Die ökonomische Realität, in der nahezu kein Raum für ein idealtypisches Unternehmen ist, das vollkommen isoliert in seinem wirtschaftlichen Umfeld handeln kann, zeigt, dass Unternehmen – nicht zuletzt aufgrund der zunehmenden Globalisierung – aus den unterschiedlichsten Motiven heraus gemeinsam auf nationalen wie internationalen Märkten agieren. Dabei nimmt die unternehmerische Zusammenarbeit in der Praxis zahlreiche, teils sehr unterschiedliche Formen an. Sie reicht von losen Bindungen wie bspw. stillschweigenden Kooperationen oder Agreements bis hin zur Konzernbildung, Eingliederung oder Verschmelzung von Unternehmen, die jeweils mit einem hohen gegenseitigen Verpflichtungsgrad der beteiligten Parteien einhergehen. Die Wirkung solcher Zusammenschlussformen in rechtlicher sowie ökonomischer Hinsicht spielt vor allem für das einzelne Unternehmen, aber auch für die Gesamtwirtschaft eine bedeutende Rolle.[1] Auf einzelgesellschaftlicher Ebene verdient die sog. Bindungsintensität der einzelnen Zusammenschlussformen eine besondere Aufmerksamkeit. Sie wird als Maßstab dafür verstanden, "in welchem Umfang die Parteien von Zusammenschlüssen ihre wirtschaftliche Selbständigkeit einschränken oder gänzlich aufgeben, bis hin zum Verlust […] der rechtlichen Selbständigkeit".[2]

 

Rz. 2

Die aktienrechtlichen Unternehmensverträge stellen eine Möglichkeit der Zusammenarbeit bzw. des Zusammenschlusses von Akteuren in einer Volkswirtschaft dar. Je nach Form und Ausgestaltung können Unternehmensverträge eine relativ strenge Form des Unternehmenszusammenschlusses mit ausgeprägter Bindungsintensität bilden. So gilt nach § 15 AktG jeder Vertragsteil eines Unternehmensvertrags gemäß den Bestimmungen der §§ 291, 292 AktG als verbundenes Unternehmen.[3]

 

Rz. 3

Die gesetzlichen Regelungen zu den aktienrechtlichen Unternehmensverträgen finden sich in dem Regelungskomplex der §§ 291328 AktG. Dieser Regelungskomplex bildet den besonderen Teil des Konzernrechts und ergänzt die allgemeinen konzernrechtlichen Vorschriften der §§ 1522 AktG. Das Aktienrecht verzichtet jedoch in den genannten Vorschriften auf eine allgemeine Definition des Begriffs "Unternehmensvertrag". Stattdessen führt der Gesetzgeber in den §§ 291 und 292 AktG einen abschließenden Katalog von Vertragsarten auf, die als Unternehmensverträge im aktienrechtlichen Sinne gelten. An den Abschluss eines aktienrechtlichen Unternehmensvertrags knüpft der Gesetzgeber überwiegend zwingende Rechtsfolgen, die dem Schutz der außenstehenden Aktionäre (Minderheitsaktionäre) und der Gläubiger der verpflichteten Gesellschaft sowie der Minderheitsgesellschafter des berechtigten Unternehmens dienen.[4]

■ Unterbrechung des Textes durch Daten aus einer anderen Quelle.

/-- Settles O3: the two bytes make the instruction's word up again, and its word decodes to it. -/
theorem decodeOfEncodeIsTheInstruction : Obligations.DecodeOfEncodeIsTheInstruction := by
  unfold Obligations.DecodeOfEncodeIsTheInstruction
  intro i rest _
  have hdecode : decodeWord (wordOfBytes (highByte (encode i)) (lowByte (encode i))) = some i := by
    rw [wordOfBytes_high_low, decodeWord_encode]
  simp only [encodeBytes, List.cons_append, List.nil_append, decode_cons_cons, hdecode]

/-! ### Encode after decode -/

theorem encode_of_selectFamily0 {d : Fields} {i : Instr} (h : selectFamily0 d = some i) :
    encode i = wordXNN 0x0 d.x d.nn := by
  unfold selectFamily0 at h
  split_ifs at h with hcls hret <;> cases h
  · rw [encode, hcls]
  · rw [encode, hret]

theorem encode_of_selectFamily8 {d : Fields} {i : Instr} (h : selectFamily8 d = some i) :
    encode i = wordXYN 0x8 d.x d.y d.n := by
  unfold selectFamily8 at h
  split_ifs at h with hn hn hn hn hn hn hn hn hn <;> cases h <;> rw [encode, hn] <;> rfl

theorem encode_of_selectFamilyE {d : Fields} {i : Instr} (h : selectFamilyE d = some i) :
    encode i = wordXNN 0xE d.x d.nn := by
  unfold selectFamilyE at h
  split_ifs at h with hnn hnn <;> cases h <;> rw [encode, hnn] <;> rfl

theorem encode_of_selectFamilyF {d : Fields} {i : Instr} (h : selectFamilyF d = some i) :
    encode i = wordXNN 0xF d.x d.nn := by
  unfold selectFamilyF at h
  split_ifs at h with hnn hnn hnn hnn hnn hnn hnn hnn hnn <;> cases h <;> rw [encode, hnn] <;> rfl

/-- The leading nibbles of the families no sub-selector divides (R61). -/
theorem undivided_cases {f : Nibble} (h : f ∉ ([0x0, 0x8, 0xE, 0xF] : List Nibble)) :
    f = 0x1 ∨ f = 0x2 ∨ f = 0x3 ∨ f = 0x4 ∨ f = 0x5 ∨ f = 0x6 ∨ f = 0x7 ∨ f = 0x9 ∨ f = 0xA ∨ f = 0xB ∨ f = 0xC ∨
    f = 0xD := by
  revert f; decide

/-- Every word of an undivided family decodes, and to the instruction whose word it is. -/
theorem decodeWord_of_undivided {w : Word} (h : (fieldsOf w).f ∉ ([0x0, 0x8, 0xE, 0xF] : List Nibble)) :
    ∃ i, decodeWord w = some i ∧ encode i = w := by
  obtain ⟨hnnn, hxnn, hxyn⟩ := word_of_fields w
  rcases undivided_cases h with hf | hf | hf | hf | hf | hf | hf | hf | hf | hf | hf | hf <;>
    rw [hf] at hnnn hxnn hxyn
  · exact ⟨_, decodeWord_of_family1 hf, hnnn⟩
  · exact ⟨_, decodeWord_of_family2 hf, hnnn⟩
  · exact ⟨_, decodeWord_of_family3 hf, hxnn⟩
  · exact ⟨_, decodeWord_of_family4 hf, hxnn⟩
  · exact ⟨_, decodeWord_of_family5 hf, hxyn⟩
  · exact ⟨_, decodeWord_of_family6 hf, hxnn⟩
  · exact ⟨_, decodeWord_of_family7 hf, hxnn⟩
  · exact ⟨_, decodeWord_of_family9 hf, hxyn⟩
  · exact ⟨_, decodeWord_of_familyA hf, hnnn⟩
  · exact ⟨_, decodeWord_of_familyB hf, hnnn⟩
  · exact ⟨_, decodeWord_of_familyC hf, hxnn⟩
  · exact ⟨_, decodeWord_of_familyD hf, hxyn⟩

/-- A word that decodes to an instruction is that instruction's word. -/
theorem encode_of_decodeWord {w : Word} {i : Instr} (h : decodeWord w = some i) : encode i = w := by
  obtain ⟨-, hxnn, hxyn⟩ := word_of_fields w
  by_cases hf : (fieldsOf w).f ∈ ([0x0, 0x8, 0xE, 0xF] : List Nibble)
  · simp only [List.mem_cons, List.not_mem_nil, or_false] at hf
    rcases hf with hf | hf | hf | hf <;> rw [hf] at hxnn hxyn
    · exact (encode_of_selectFamily0 (decodeWord_of_family0 hf ▸ h)).trans hxnn
    · exact (encode_of_selectFamily8 (decodeWord_of_family8 hf ▸ h)).trans hxyn
    · exact (encode_of_selectFamilyE (decodeWord_of_familyE hf ▸ h)).trans hxnn
    · exact (encode_of_selectFamilyF (decodeWord_of_familyF hf ▸ h)).trans hxnn
  · obtain ⟨j, hj, hw⟩ := decodeWord_of_undivided hf
    cases hj.symm.trans h
    exact hw

/-- Settles O4: the two bytes are those of the word, and the word is the instruction's own. -/
theorem encodeOfDecodeIsTheBytes : Obligations.EncodeOfDecodeIsTheBytes := by
  unfold Obligations.EncodeOfDecodeIsTheBytes
  intro bytes i rest h
  obtain ⟨hi, lo, rfl, hword⟩ := decode_eq_ok h
  refine ⟨i.wellFormed_eq_true, ?_⟩
  simp [encodeBytes, encode_of_decodeWord hword]

/-! ### The words no family selects (R66) -/

/-- A selection by tests gives nothing exactly if every test fails. -/
theorem ite_some_eq_none_iff {α : Type} {p : Prop} [Decidable p] {a : α} {o : Option α} :
    (if p then some a else o) = none ↔ ¬p ∧ o = none := by
  by_cases h : p <;> simp [h]

theorem selectFamily0_eq_none_iff (d : Fields) : selectFamily0 d = none ↔ d.nn ≠ 0xE0 ∧ d.nn ≠ 0xEE := by
  simp only [selectFamily0, ite_some_eq_none_iff, and_true, ne_eq]

theorem selectFamily8_eq_none_iff (d : Fields) :
    selectFamily8 d = none ↔ d.n ∈ ([0x8, 0x9, 0xA, 0xB, 0xC, 0xD, 0xF] : List Nibble) := by
  have hgaps : ∀ n : Nibble, (¬n = 0x0 ∧ ¬n = 0x1 ∧ ¬n = 0x2 ∧ ¬n = 0x3 ∧ ¬n = 0x4 ∧ ¬n = 0x5 ∧ ¬n = 0x6 ∧ ¬n = 0x7 ∧
      ¬n = 0xE) ↔ n ∈ ([0x8, 0x9, 0xA, 0xB, 0xC, 0xD, 0xF] : List Nibble) := by decide
  simp only [selectFamily8, ite_some_eq_none_iff, and_true, hgaps]

theorem selectFamilyE_eq_none_iff (d : Fields) : selectFamilyE d = none ↔ d.nn ≠ 0x9E ∧ d.nn ≠ 0xA1 := by
  simp only [selectFamilyE, ite_some_eq_none_iff, and_true, ne_eq]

[1] Zu den Formen von Unternehmenszusammenschlüssen vgl. Bieg/Kußmaul/Waschbusch, Externes Rechnungswesen in Übungen, 6. Aufl. 2012, S. 191 ff.; Kußmaul, Betriebswirtschaftliche Steuerlehre, 8. Aufl. 2020, S. 332 f.
[2] Schubert/Küting, Unternehmenszusammenschlüsse, 1981, S. 3.
[3] Zu den verbundenen Unternehmen nach Handels- und Aktienrecht vgl. ausführlich "Verbundene Unternehmen im Handelsrecht".
[4] Vgl. Peres, in Heidel, Aktienrecht und Kapitalmarktrecht, 5. Aufl. 2020, § 291 AktG S. 1609 f.